▶ _Assigned task_: Copy out, unchanged, every line from the start of the records to the line that contains "M (R440). -/", and stop there.

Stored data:
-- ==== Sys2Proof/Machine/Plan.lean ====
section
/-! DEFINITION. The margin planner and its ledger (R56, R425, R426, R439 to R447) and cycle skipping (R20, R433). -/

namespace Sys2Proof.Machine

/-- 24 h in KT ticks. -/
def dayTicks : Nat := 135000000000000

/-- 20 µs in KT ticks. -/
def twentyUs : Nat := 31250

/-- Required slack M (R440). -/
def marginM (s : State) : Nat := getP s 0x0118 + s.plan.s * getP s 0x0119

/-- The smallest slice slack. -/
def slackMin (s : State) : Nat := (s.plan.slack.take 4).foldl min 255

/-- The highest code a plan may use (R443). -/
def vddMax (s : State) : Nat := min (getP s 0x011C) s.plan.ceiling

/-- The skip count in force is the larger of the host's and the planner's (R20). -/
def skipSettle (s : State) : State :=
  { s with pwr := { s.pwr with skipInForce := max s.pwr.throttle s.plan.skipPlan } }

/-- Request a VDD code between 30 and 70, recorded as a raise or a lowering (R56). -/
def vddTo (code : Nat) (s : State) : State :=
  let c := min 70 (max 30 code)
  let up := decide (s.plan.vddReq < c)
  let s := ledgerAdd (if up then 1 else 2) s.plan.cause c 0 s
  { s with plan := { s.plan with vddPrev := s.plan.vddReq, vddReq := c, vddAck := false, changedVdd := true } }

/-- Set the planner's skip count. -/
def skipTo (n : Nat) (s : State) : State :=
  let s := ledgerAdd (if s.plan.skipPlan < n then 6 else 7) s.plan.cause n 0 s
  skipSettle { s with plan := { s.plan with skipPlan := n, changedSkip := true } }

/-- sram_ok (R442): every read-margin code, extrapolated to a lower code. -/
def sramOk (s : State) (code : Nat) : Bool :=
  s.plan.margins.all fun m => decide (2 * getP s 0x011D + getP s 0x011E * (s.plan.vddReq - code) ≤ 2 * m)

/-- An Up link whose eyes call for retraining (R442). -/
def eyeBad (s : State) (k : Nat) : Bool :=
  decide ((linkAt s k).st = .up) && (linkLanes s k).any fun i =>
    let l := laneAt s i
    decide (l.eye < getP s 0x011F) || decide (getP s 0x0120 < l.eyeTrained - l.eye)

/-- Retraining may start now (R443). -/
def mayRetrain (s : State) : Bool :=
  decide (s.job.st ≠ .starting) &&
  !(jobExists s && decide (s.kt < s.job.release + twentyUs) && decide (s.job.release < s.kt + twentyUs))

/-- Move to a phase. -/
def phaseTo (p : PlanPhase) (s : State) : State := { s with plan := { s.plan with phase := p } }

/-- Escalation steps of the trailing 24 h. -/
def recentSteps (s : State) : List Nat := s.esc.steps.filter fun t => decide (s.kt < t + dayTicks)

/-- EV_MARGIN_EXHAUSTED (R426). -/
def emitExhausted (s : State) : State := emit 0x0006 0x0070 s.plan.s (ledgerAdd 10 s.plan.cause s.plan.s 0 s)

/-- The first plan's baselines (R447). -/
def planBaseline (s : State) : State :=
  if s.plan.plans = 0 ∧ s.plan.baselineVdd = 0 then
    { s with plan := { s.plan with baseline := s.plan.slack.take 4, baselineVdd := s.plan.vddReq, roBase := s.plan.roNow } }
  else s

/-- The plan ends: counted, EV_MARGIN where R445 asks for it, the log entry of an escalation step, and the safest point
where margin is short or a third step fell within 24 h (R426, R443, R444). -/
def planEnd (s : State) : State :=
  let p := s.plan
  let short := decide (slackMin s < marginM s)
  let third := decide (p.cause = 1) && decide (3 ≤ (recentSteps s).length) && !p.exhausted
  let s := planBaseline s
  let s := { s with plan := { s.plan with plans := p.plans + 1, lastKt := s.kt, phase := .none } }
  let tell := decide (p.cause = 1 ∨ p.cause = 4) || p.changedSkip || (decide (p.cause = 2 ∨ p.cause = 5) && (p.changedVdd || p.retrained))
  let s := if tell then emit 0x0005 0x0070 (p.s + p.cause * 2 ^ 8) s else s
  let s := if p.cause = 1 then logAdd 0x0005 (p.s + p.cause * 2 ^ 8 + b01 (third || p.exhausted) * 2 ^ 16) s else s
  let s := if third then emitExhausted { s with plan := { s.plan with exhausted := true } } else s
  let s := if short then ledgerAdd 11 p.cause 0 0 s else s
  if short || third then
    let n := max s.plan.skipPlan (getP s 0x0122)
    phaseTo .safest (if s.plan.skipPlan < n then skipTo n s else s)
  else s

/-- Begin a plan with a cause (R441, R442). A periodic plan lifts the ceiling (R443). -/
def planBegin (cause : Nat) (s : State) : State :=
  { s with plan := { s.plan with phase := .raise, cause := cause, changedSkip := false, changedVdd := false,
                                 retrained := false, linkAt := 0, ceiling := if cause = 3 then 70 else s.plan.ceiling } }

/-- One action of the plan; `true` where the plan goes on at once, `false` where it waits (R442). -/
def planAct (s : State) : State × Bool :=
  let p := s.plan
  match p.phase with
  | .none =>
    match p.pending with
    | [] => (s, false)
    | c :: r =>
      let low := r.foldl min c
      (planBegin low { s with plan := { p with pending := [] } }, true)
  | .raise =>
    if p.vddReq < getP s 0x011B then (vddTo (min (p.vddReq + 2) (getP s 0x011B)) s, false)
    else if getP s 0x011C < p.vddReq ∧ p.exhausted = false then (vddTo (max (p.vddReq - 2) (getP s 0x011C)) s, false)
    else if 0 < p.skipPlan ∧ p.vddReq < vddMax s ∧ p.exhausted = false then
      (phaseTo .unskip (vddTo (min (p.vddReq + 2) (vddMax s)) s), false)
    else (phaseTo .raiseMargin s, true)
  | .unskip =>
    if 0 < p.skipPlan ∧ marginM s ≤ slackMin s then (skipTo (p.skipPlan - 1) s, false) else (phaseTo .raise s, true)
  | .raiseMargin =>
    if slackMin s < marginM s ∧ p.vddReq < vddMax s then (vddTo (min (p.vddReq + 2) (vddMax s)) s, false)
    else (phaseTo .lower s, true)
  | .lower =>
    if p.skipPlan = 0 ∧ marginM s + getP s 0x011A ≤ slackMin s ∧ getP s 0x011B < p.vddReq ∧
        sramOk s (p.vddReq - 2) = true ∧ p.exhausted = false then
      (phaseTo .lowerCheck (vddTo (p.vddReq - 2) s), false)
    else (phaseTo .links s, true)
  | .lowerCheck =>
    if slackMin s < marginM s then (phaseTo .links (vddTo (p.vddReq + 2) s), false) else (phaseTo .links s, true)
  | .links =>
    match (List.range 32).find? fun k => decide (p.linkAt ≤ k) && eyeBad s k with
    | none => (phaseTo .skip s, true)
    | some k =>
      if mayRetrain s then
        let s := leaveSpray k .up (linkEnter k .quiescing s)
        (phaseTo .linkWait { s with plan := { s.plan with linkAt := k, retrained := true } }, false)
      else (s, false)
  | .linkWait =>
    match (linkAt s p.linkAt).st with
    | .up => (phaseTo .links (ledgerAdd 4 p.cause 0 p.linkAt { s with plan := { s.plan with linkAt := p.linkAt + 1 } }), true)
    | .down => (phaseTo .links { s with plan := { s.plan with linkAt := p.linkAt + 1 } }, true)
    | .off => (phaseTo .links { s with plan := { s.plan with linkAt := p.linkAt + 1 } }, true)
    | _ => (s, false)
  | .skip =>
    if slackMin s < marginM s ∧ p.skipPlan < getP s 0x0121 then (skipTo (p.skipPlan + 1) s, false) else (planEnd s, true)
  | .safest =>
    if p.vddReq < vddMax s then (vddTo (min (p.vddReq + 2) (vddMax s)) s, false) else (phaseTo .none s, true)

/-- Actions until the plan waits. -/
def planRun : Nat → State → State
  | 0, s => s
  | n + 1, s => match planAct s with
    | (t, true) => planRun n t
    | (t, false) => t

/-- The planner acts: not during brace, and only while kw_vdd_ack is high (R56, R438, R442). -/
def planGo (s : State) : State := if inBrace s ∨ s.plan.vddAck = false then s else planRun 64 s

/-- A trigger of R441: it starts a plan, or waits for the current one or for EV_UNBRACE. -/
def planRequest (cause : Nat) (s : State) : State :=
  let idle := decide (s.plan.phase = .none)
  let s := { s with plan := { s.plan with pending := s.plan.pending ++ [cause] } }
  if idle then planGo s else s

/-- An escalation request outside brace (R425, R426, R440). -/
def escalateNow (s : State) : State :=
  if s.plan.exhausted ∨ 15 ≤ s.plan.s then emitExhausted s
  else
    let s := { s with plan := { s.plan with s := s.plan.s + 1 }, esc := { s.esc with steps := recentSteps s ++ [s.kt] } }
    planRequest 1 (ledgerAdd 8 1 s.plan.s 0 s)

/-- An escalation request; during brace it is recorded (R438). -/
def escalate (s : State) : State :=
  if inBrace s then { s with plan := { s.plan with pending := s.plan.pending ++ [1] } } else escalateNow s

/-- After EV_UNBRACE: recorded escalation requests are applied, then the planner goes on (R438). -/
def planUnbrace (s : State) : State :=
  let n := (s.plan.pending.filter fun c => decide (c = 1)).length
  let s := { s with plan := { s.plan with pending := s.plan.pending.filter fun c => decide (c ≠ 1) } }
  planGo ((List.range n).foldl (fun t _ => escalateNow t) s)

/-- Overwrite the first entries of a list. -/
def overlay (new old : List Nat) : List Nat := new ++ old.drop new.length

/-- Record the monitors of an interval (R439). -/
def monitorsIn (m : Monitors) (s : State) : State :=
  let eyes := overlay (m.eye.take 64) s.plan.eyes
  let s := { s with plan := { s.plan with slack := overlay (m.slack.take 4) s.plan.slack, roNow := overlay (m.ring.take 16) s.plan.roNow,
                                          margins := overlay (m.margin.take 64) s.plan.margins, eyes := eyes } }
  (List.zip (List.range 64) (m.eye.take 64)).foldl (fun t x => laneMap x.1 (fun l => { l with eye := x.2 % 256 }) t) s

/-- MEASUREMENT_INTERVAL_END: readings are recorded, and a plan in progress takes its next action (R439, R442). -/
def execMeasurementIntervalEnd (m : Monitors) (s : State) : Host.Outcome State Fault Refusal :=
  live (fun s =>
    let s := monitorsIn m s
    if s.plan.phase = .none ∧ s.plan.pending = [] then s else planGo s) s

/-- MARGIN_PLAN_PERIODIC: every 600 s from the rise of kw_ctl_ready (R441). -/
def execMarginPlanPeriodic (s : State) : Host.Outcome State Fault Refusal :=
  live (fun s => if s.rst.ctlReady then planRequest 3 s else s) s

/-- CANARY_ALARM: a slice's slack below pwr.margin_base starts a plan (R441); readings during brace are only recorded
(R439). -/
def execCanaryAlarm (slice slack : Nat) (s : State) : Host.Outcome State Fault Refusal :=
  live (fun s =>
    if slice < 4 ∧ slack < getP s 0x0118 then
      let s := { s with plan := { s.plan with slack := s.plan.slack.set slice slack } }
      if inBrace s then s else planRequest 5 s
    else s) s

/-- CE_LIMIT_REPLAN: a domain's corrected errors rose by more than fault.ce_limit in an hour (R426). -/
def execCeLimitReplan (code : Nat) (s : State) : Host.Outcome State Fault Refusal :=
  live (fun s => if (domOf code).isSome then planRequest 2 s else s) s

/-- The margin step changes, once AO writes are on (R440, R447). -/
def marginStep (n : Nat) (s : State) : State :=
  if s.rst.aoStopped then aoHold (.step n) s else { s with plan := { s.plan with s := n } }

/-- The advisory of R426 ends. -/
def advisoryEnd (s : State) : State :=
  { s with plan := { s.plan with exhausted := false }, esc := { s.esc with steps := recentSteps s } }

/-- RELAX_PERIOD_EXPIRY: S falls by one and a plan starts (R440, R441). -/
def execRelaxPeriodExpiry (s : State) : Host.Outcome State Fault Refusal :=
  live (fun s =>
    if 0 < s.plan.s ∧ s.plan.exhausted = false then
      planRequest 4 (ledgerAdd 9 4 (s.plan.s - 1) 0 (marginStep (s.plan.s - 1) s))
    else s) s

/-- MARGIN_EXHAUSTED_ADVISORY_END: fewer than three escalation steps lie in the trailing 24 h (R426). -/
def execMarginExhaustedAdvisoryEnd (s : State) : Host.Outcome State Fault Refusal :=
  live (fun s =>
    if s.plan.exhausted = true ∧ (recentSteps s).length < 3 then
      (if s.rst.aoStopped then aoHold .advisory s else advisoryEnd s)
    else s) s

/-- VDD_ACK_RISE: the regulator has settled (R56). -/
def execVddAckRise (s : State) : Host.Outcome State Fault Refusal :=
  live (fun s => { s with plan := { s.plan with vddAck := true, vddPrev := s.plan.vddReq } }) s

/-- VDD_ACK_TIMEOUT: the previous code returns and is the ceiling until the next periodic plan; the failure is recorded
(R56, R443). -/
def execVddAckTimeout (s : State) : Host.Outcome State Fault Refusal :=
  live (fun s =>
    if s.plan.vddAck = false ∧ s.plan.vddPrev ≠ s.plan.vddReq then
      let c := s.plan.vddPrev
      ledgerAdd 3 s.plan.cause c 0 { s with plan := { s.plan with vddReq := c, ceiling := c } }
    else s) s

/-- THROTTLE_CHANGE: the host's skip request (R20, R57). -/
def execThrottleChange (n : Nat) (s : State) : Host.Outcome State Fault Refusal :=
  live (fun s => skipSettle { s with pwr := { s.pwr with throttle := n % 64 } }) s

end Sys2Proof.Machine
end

▶ _Task solution_:
-- ==== Sys2Proof/Machine/Plan.lean ====
section
/-! DEFINITION. The margin planner and its ledger (R56, R425, R426, R439 to R447) and cycle skipping (R20, R433). -/

namespace Sys2Proof.Machine

/-- 24 h in KT ticks. -/
def dayTicks : Nat := 135000000000000

/-- 20 µs in KT ticks. -/
def twentyUs : Nat := 31250

/-- Required slack M (R440). -/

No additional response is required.